**What you will do:** All that should come back is the lines of the data below from the one containing "operation byte -/" to the one containing "have hall : b.extractLsb'", inclusive, exactly as they stand.

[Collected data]
■ ■ ■ ■ ■ ■ ■

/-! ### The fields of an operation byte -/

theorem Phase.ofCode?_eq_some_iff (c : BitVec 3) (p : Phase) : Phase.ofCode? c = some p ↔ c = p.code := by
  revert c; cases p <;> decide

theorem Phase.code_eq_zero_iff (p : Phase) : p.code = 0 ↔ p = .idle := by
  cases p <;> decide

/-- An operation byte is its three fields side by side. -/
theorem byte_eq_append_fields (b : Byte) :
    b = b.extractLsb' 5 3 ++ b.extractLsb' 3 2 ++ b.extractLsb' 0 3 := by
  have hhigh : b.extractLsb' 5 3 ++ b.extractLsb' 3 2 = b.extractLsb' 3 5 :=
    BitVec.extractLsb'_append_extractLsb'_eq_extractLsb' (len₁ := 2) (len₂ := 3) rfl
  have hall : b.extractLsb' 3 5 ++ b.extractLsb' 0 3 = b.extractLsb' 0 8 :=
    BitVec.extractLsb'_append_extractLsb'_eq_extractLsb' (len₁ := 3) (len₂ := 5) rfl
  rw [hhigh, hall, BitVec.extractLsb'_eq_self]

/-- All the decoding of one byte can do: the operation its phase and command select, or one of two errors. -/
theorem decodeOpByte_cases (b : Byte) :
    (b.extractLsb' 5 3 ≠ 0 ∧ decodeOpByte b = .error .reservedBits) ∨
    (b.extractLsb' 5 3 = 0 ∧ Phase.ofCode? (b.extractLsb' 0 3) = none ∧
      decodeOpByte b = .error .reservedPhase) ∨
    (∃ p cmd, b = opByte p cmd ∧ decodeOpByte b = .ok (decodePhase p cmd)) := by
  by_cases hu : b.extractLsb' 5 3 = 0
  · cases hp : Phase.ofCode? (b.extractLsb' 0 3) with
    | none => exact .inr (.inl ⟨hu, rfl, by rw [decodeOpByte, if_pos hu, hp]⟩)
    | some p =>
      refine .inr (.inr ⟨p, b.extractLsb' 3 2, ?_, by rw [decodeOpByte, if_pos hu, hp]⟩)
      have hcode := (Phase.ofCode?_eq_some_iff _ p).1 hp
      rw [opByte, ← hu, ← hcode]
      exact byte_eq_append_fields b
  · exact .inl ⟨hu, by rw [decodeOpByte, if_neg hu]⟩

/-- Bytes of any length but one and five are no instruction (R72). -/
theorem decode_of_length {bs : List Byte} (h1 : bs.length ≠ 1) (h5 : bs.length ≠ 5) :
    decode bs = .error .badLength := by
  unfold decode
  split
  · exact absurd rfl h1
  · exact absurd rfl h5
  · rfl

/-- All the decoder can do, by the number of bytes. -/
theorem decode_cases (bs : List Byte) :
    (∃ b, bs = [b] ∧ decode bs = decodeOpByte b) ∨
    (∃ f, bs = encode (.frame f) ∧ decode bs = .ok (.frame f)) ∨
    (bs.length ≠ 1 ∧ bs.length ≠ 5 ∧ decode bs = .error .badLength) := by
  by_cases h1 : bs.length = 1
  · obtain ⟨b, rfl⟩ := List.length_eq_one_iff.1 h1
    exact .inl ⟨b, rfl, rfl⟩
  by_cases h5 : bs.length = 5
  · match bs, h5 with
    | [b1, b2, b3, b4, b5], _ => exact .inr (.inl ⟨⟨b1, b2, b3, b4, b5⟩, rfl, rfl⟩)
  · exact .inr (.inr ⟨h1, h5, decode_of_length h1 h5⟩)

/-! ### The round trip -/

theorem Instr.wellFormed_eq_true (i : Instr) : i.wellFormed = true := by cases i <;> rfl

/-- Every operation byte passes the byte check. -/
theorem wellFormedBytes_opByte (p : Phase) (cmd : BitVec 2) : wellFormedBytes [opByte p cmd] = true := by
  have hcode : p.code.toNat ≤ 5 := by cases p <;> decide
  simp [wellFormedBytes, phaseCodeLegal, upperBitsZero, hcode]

■ ■ ■ ■ ■ ■ ■

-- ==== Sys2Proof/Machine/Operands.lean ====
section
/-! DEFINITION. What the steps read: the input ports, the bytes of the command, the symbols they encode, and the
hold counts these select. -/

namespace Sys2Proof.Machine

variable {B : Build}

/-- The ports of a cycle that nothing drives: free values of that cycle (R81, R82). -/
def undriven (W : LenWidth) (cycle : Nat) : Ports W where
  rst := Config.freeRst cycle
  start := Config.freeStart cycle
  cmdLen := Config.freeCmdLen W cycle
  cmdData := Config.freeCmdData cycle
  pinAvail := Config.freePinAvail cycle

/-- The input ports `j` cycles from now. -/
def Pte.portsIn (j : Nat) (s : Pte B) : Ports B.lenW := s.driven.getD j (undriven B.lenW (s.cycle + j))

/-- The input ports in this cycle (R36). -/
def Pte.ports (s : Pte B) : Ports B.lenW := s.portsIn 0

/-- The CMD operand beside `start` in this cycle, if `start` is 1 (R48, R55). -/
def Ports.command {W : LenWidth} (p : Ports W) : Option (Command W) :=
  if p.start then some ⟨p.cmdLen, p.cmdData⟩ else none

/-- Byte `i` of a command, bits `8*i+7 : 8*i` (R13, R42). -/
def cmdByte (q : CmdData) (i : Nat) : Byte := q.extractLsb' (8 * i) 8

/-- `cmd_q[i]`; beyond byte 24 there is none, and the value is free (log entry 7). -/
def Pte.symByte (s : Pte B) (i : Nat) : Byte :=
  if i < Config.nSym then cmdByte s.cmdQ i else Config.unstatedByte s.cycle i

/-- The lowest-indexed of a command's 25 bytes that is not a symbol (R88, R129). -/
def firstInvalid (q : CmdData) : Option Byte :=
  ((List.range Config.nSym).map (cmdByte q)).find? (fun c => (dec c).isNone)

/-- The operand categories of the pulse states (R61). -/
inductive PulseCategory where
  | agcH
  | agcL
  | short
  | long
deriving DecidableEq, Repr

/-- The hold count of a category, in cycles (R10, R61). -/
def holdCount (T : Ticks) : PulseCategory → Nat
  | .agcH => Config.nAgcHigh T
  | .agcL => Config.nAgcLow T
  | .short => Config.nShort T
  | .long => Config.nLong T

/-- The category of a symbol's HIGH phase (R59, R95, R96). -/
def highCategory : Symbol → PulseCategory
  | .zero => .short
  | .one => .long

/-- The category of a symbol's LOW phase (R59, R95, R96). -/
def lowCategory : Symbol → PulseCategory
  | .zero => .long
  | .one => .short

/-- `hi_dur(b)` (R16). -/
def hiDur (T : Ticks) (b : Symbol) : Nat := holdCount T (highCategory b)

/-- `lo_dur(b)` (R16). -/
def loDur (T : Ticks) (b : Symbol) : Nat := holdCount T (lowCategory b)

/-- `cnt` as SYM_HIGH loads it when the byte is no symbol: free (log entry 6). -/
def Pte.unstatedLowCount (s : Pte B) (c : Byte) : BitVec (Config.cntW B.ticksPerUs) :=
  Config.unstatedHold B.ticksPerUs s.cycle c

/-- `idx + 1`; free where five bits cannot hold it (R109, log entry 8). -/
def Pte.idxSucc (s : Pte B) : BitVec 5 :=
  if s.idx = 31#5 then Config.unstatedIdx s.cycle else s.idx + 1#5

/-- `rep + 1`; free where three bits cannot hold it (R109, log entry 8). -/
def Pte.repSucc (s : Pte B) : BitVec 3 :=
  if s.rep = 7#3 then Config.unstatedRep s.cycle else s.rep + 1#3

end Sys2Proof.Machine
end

■ ■ ■ ■ ■ ■ ■

**Answer box:**
/-! ### The fields of an operation byte -/

theorem Phase.ofCode?_eq_some_iff (c : BitVec 3) (p : Phase) : Phase.ofCode? c = some p ↔ c = p.code := by
  revert c; cases p <;> decide

theorem Phase.code_eq_zero_iff (p : Phase) : p.code = 0 ↔ p = .idle := by
  cases p <;> decide

/-- An operation byte is its three fields side by side. -/
theorem byte_eq_append_fields (b : Byte) :
    b = b.extractLsb' 5 3 ++ b.extractLsb' 3 2 ++ b.extractLsb' 0 3 := by
  have hhigh : b.extractLsb' 5 3 ++ b.extractLsb' 3 2 = b.extractLsb' 3 5 :=
    BitVec.extractLsb'_append_extractLsb'_eq_extractLsb' (len₁ := 2) (len₂ := 3) rfl
  have hall : b.extractLsb' 3 5 ++ b.extractLsb' 0 3 = b.extractLsb' 0 8 :=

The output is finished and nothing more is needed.